Pourquoi tant de demandes dans les communes aisées du lac de Zurich? Plusieurs hypothèses existent. Il est possible qu’un plus grand nombre de résidents y sollicitent rapidement le passeport suisse dès qu’ils y ont droit, ce qui réduit proportionnellement la part des ayants droit. Certaines communes du lac accueillent également de nombreux expatriés temporaires, qui ne peuvent pas déposer de demande.
Une chose est sûre: la structure sociale y est très différente de celle des communes moins riches. Les communes du lac affichent les revenus imposables les plus élevés par habitant, tandis que Schlieren et Dietikon sont en queue de classement. Les différences se reflètent également dans le recours à l’aide sociale.
Un représentant communal responsable des naturalisations, cité anonymement dans l’étude, résume: «Sur la Côte d'Or, nous avons des candidats très instruits et aisés, les conditions sont facilement remplies. Souvent, toutes les pièces justificatives sont déjà jointes à la demande et un entretien peut être fixé rapidement après examen des documents.»

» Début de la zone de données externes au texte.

/-- RRM store, `w[31:28]` = 1011 (R106). -/
def decodeRrmStore (w : Word) : Except DecodeError Instr :=
  if w.extractLsb' 8 3 = 7#3 then
    match specialShift (w.extractLsb' 3 5) with
    | .error e => .error e
    | .ok true => .ok (.stRrmSha (rdField w) (rs1Field w) (rs2Field w) (fBit w) (hBit w))
    | .ok false => .ok (.stRrmSh (rdField w) (rs1Field w) (rs2Field w) (fBit w) (hBit w))
  else
    match storeTypeOfCode (w.extractLsb' 0 3) with
    | none => .error .reservedWidth
    | some t => .ok (rrmStoreOf w t)

/-- BR: bit 1 is R, the constant is bits 24:2 (R107). -/
def decodeBr (w : Word) : Instr :=
  if w.getLsbD 1 then .brRel (condOfCode (condField w)) (w.extractLsb' 2 23)
  else .brAbs (condOfCode (condField w)) (w.extractLsb' 2 23)

/-- SPLS: `Y` in bit 14, `S` in bit 13; `E` is ignored on a store (R111, R120). -/
def decodeSpls (w : Word) : Instr :=
  match w.getLsbD 14, w.getLsbD 13 with
  | false, false => .ldhSpls (rdField w) (rs1Field w) (w.getLsbD 12) (w.getLsbD 11) (w.getLsbD 10) (w.extractLsb' 0 10)
  | true, false => .ldbSpls (rdField w) (rs1Field w) (w.getLsbD 12) (w.getLsbD 11) (w.getLsbD 10) (w.extractLsb' 0 10)
  | false, true => .sthSpls (rdField w) (rs1Field w) (w.getLsbD 11) (w.getLsbD 10) (w.extractLsb' 0 10)
  | true, true => .stbSpls (rdField w) (rs1Field w) (w.getLsbD 11) (w.getLsbD 10) (w.extractLsb' 0 10)

/-- The `1111` words with `w[17:15]` = 111: SBR, PUNT, or no instruction (R101, R108, R112, R119, 49_sbr.md R346). -/
def decodeSbrPunt (w : Word) : Except DecodeError Instr :=
  if w.extractLsb' 8 10 = 960#10 ∧ w.extractLsb' 1 2 = 0#2 then
    if w.extractLsb' 23 2 ≠ 0#2 then .error .reservedBit
    else .ok (.sbr (condOfCode (condField w)) (rs1Field w) (rs3Field w))
  else if w.extractLsb' 8 10 = 1023#10 ∧ w.getLsbD 6 = true ∧ w.extractLsb' 0 3 = 7#3 then
    if w.extractLsb' 18 10 ≠ 0#10 ∨ w.getLsbD 7 = true ∨ w.extractLsb' 3 3 ≠ 0#3 then .error .reservedBit
    else .ok .punt
  else .error .unassignedWord

/-- The `1111` words, told apart by bits 17:15 (R101, 90_conflicts.md C8). -/
def decodeF (w : Word) : Except DecodeError Instr :=
  if w.getLsbD 17 = false then
    .ok (if w.getLsbD 16 then .stSls (rdField w) (field21 w) else .ldSls (rdField w) (field21 w))
  else if w.getLsbD 16 = false then .ok (.sli (rdField w) (field21 w))
  else if w.getLsbD 15 = false then .ok (decodeSpls w)
  else decodeSbrPunt w

/-- The instruction a word is, or why it is none: the decode tree of R101 over bits 31:28. -/
def decodeWord (w : Word) : Except DecodeError Instr :=
  match (w.extractLsb' 28 4).toNat with
  | 8 => .ok (.ldRm (rdField w) (rs1Field w) (fBit w) (hBit w) (w.extractLsb' 0 16))
  | 9 => .ok (.stRm (rdField w) (rs1Field w) (fBit w) (hBit w) (w.extractLsb' 0 16))
  | 10 => decodeRrmLoad w
  | 11 => decodeRrmStore w
  | 12 => decodeRr w
  | 13 => .ok (decodeRrr w)
  | 14 => .ok (decodeBr w)
  | 15 => decodeF w
  | _ => .ok (decodeRi w)

/-! ### Byte order (20_memory.md R62 to R65) -/

/-- A halfword from its two bytes, the one at the lower address first (R62). -/
def joinHalf (e : Endian) (b0 b1 : Byte) : BitVec 16 :=
  match e with
  | .big => b0 ++ b1
  | .little => b1 ++ b0

/-- A fullword from its four bytes, in address order (R62). -/
def joinWord (e : Endian) (b0 b1 b2 b3 : Byte) : Word :=
  match e with
  | .big => b0 ++ b1 ++ b2 ++ b3
  | .little => b3 ++ b2 ++ b1 ++ b0

/-- The bytes of a halfword, in address order (R63). -/
def splitHalf (e : Endian) (v : BitVec 16) : List Byte :=
  match e with
  | .big => [v.extractLsb' 8 8, v.extractLsb' 0 8]
  | .little => [v.extractLsb' 0 8, v.extractLsb' 8 8]

/-- The bytes of a fullword, in address order (R63). -/
def splitWord (e : Endian) (v : Word) : List Byte :=
  match e with
  | .big => [v.extractLsb' 24 8, v.extractLsb' 16 8, v.extractLsb' 8 8, v.extractLsb' 0 8]
  | .little => [v.extractLsb' 0 8, v.extractLsb' 8 8, v.extractLsb' 16 8, v.extractLsb' 24 8]

/-- The instruction at the head of a run of bytes, and the bytes after it (R64, R100). -/
def decode (e : Endian) : List Byte → Except DecodeError (Instr × List Byte)
  | b0 :: b1 :: b2 :: b3 :: rest =>
    match decodeWord (joinWord e b0 b1 b2 b3) with
    | .ok i => .ok (i, rest)
    | .error r => .error r
  | _ => .error .truncated

/-! ### The encoder (30_encoding.md R102 to R112, R123) -/

/-- A word with a 16-bit field in bits 15:0: RM, SLS, SLI (R105, R109, R110). -/
def encConst (op : BitVec 4) (rd rs1 : RegNum) (b17 b16 : Bool) (k : BitVec 16) : Word :=
  op ++ rd ++ rs1 ++ BitVec.ofBool b17 ++ BitVec.ofBool b16 ++ k

/-- An RI word (R102). -/
def encRi (aaa : BitVec 3) (rd rs1 : RegNum) (f h : Bool) (k : BitVec 16) : Word :=
  0#1 ++ aaa ++ rd ++ rs1 ++ BitVec.ofBool f ++ BitVec.ofBool h ++ k

/-- A word with Rs2, a 3-bit operation, a 5-bit and a 3-bit field: RR, RRR, RRM (R103, R104, R106). -/
def encReg (op : BitVec 4) (rd rs1 : RegNum) (b17 b16 : Bool) (rs2 : RegNum) (bbb : BitVec 3) (j : BitVec 5) (low : BitVec 3) : Word :=
  op ++ rd ++ rs1 ++ BitVec.ofBool b17 ++ BitVec.ofBool b16 ++ rs2 ++ bbb ++ j ++ low

/-- A BR word (R107). -/
def encBr (cond : Cond) (k : BitVec 23) (r : Bool) : Word :=
  14#4 ++ (codeOfCond cond).extractLsb' 1 3 ++ k ++ BitVec.ofBool r ++ (codeOfCond cond).extractLsb' 0 1

/-- An SPLS word (R111). -/
def encSpls (rd rs1 : RegNum) (y s e p q : Bool) (k : BitVec 10) : Word :=
  15#4 ++ rd ++ rs1 ++ 6#3 ++ BitVec.ofBool y ++ BitVec.ofBool s ++ BitVec.ofBool e ++ BitVec.ofBool p ++ BitVec.ofBool q ++ k

/-- An SBR word (R112, 49_sbr.md R345). -/
def encSbr (cond : Cond) (rs1 rs3 : RegNum) : Word :=
  15#4 ++ (codeOfCond cond).extractLsb' 1 3 ++ 0#2 ++ rs1 ++ 960#10 ++ rs3 ++ 0#2 ++ (codeOfCond cond).extractLsb' 0 1

/-- The instruction with its unused fields 0 (R120): with `PQ` = 00 the constant of RM and SPLS, and Rs2, BBB and JJJJJ of RRM; the two
low address bits of SLS. With `PQ` = 00 and BBB = 111 the fullword access that BBB = 111 stands for is kept by `YL` = 01 (R252,
DEDUCED, log 23). No other instruction keeps an unused field. -/
def Instr.clean : Instr → Instr
  | .ldRm rd rs1 p q k => .ldRm rd rs1 p q (if p || q then k else 0#16)
  | .stRm rd rs1 p q k => .stRm rd rs1 p q (if p || q then k else 0#16)
  | .ldRrmAdd rd rs1 rs2 p q t => if p || q then .ldRrmAdd rd rs1 rs2 p q t else .ldRrmAdd rd rs1 0#5 false false t
  | .ldRrmAddc rd rs1 rs2 p q t => if p || q then .ldRrmAddc rd rs1 rs2 p q t else .ldRrmAdd rd rs1 0#5 false false t
  | .ldRrmSub rd rs1 rs2 p q t => if p || q then .ldRrmSub rd rs1 rs2 p q t else .ldRrmAdd rd rs1 0#5 false false t
  | .ldRrmSubb rd rs1 rs2 p q t => if p || q then .ldRrmSubb rd rs1 rs2 p q t else .ldRrmAdd rd rs1 0#5 false false t
  | .ldRrmAnd rd rs1 rs2 p q t => if p || q then .ldRrmAnd rd rs1 rs2 p q t else .ldRrmAdd rd rs1 0#5 false false t
  | .ldRrmOr rd rs1 rs2 p q t => if p || q then .ldRrmOr rd rs1 rs2 p q t else .ldRrmAdd rd rs1 0#5 false false t
  | .ldRrmXor rd rs1 rs2 p q t => if p || q then .ldRrmXor rd rs1 rs2 p q t else .ldRrmAdd rd rs1 0#5 false false t
  | .ldRrmSh rd rs1 rs2 p q => if p || q then .ldRrmSh rd rs1 rs2 p q else .ldRrmAdd rd rs1 0#5 false false .w
  | .ldRrmSha rd rs1 rs2 p q => if p || q then .ldRrmSha rd rs1 rs2 p q else .ldRrmAdd rd rs1 0#5 false false .w
  | .stRrmAdd rd rs1 rs2 p q t => if p || q then .stRrmAdd rd rs1 rs2 p q t else .stRrmAdd rd rs1 0#5 false false t
  | .stRrmAddc rd rs1 rs2 p q t => if p || q then .stRrmAddc rd rs1 rs2 p q t else .stRrmAdd rd rs1 0#5 false false t
  | .stRrmSub rd rs1 rs2 p q t => if p || q then .stRrmSub rd rs1 rs2 p q t else .stRrmAdd rd rs1 0#5 false false t
  | .stRrmSubb rd rs1 rs2 p q t => if p || q then .stRrmSubb rd rs1 rs2 p q t else .stRrmAdd rd rs1 0#5 false false t
  | .stRrmAnd rd rs1 rs2 p q t => if p || q then .stRrmAnd rd rs1 rs2 p q t else .stRrmAdd rd rs1 0#5 false false t
  | .stRrmOr rd rs1 rs2 p q t => if p || q then .stRrmOr rd rs1 rs2 p q t else .stRrmAdd rd rs1 0#5 false false t
  | .stRrmXor rd rs1 rs2 p q t => if p || q then .stRrmXor rd rs1 rs2 p q t else .stRrmAdd rd rs1 0#5 false false t
  | .stRrmSh rd rs1 rs2 p q => if p || q then .stRrmSh rd rs1 rs2 p q else .stRrmAdd rd rs1 0#5 false false .w
  | .stRrmSha rd rs1 rs2 p q => if p || q then .stRrmSha rd rs1 rs2 p q else .stRrmAdd rd rs1 0#5 false false .w
  | .ldSls rd addr => .ldSls rd (addr &&& 0x1FFFFC#21)
  | .stSls rd addr => .stSls rd (addr &&& 0x1FFFFC#21)
  | .ldhSpls rd rs1 e p q k => .ldhSpls rd rs1 e p q (if p || q then k else 0#10)
  | .ldbSpls rd rs1 e p q k => .ldbSpls rd rs1 e p q (if p || q then k else 0#10)
  | .sthSpls rd rs1 p q k => .sthSpls rd rs1 p q (if p || q then k else 0#10)
  | .stbSpls rd rs1 p q k => .stbSpls rd rs1 p q (if p || q then k else 0#10)
  | i => i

Sans diplôme universitaire, les chances diminuent
L’existence d’un lien entre la situation financière et le nombre de demandes n’a pas été analysée en profondeur. Les données zurichoises confirment néanmoins les observations d’une étude nationale. Depuis 2018, le nouveau droit de la nationalité suisse est en vigueur: la durée minimale de séjour a été réduite de douze à dix ans, mais les exigences ont été durcies, notamment sur les connaissances linguistiques et l’indépendance économique.
Une étude publiée en 2024 pour la Commission fédérale pour les questions de migration souligne que la naturalisation n’est pas un droit automatique. Les personnes obtenant une naturalisation ordinaire sont désormais davantage «privilégiées»: elles sont souvent hautement qualifiées et bien établies. Avant la réforme, environ un tiers des naturalisés possédaient un diplôme universitaire. Désormais, plus de la moitié en ont un. A l’inverse, la part des personnes sans formation continue est passée de près de 24% à moins de 9%.
L’étude conclut que ces nouvelles règles favorisent les personnes mieux formées et disposant de revenus élevés, ainsi que celles maîtrisant la langue. Les personnes ayant eu recours à l’aide sociale ou rencontrant des difficultés linguistiques voient leurs chances considérablement diminuer.